Work required
Every line in the following data that has "stamp" counts toward the total; state that total alone.

Records shown
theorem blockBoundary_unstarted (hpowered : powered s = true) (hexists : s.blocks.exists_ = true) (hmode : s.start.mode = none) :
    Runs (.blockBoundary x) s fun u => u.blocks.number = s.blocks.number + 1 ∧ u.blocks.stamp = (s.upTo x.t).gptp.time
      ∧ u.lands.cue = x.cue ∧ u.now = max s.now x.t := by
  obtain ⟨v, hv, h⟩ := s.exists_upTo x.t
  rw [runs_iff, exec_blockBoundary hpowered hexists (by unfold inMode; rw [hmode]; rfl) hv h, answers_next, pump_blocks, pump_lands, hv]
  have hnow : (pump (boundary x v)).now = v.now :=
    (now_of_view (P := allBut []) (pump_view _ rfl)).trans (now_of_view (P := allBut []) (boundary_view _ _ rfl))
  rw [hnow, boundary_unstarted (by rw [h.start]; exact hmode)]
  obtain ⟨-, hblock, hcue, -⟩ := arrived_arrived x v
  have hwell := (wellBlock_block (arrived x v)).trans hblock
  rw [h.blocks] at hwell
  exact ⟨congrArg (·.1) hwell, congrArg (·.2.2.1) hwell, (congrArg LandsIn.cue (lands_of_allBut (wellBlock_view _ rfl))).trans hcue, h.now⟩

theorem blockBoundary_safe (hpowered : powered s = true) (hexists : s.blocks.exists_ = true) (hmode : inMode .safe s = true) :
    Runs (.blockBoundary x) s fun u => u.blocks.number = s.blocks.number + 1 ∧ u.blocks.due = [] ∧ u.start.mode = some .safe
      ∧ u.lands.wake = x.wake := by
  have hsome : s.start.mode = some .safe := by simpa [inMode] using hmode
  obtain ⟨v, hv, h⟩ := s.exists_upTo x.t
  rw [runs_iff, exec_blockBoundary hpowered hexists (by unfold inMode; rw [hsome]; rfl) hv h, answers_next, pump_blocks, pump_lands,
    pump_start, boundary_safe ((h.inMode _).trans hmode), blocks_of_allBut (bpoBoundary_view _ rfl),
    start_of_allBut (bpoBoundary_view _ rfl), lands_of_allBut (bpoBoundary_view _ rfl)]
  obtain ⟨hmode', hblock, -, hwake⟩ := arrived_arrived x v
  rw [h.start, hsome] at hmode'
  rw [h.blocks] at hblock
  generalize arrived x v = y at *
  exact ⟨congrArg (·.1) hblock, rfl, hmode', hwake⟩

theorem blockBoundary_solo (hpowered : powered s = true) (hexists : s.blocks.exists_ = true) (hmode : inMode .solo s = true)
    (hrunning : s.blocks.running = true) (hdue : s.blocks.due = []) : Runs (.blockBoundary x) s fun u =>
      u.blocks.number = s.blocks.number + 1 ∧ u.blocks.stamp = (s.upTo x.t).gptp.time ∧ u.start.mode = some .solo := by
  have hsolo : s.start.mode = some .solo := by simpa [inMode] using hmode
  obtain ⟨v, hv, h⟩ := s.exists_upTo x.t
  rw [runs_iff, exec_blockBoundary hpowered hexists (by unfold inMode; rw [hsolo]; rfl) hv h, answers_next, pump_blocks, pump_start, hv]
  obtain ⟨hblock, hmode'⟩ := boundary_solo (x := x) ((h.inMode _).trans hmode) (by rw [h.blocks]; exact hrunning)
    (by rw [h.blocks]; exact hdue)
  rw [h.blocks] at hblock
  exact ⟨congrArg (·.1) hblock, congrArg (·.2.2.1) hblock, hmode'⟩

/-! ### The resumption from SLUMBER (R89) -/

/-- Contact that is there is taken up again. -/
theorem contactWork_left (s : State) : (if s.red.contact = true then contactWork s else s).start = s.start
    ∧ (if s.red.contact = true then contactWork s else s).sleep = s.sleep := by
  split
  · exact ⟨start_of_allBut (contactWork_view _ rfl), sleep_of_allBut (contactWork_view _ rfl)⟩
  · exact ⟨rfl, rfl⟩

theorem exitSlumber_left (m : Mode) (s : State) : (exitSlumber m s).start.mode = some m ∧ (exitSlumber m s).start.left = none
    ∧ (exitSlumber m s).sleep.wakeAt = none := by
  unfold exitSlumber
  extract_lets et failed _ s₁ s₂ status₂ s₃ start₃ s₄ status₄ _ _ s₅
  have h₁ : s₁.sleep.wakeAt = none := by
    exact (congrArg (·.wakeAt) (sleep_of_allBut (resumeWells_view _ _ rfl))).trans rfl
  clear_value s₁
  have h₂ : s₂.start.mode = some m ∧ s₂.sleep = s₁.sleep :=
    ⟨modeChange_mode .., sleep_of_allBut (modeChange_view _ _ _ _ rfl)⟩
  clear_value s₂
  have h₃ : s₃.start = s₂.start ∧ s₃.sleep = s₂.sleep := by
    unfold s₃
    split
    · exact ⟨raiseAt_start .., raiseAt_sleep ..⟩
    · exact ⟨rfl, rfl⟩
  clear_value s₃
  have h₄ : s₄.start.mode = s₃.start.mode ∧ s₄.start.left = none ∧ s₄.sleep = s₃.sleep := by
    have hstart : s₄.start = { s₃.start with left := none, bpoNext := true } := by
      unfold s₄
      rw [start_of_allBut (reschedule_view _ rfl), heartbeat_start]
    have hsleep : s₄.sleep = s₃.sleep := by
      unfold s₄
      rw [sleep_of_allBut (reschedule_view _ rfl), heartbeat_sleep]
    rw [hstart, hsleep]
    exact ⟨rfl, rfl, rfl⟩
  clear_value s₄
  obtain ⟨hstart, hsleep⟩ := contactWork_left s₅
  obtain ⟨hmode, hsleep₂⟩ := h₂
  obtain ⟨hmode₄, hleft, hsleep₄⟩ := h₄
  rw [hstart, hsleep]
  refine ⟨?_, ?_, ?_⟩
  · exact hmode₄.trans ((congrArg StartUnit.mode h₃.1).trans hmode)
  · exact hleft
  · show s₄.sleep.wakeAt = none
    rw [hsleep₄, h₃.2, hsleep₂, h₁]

Answer box
2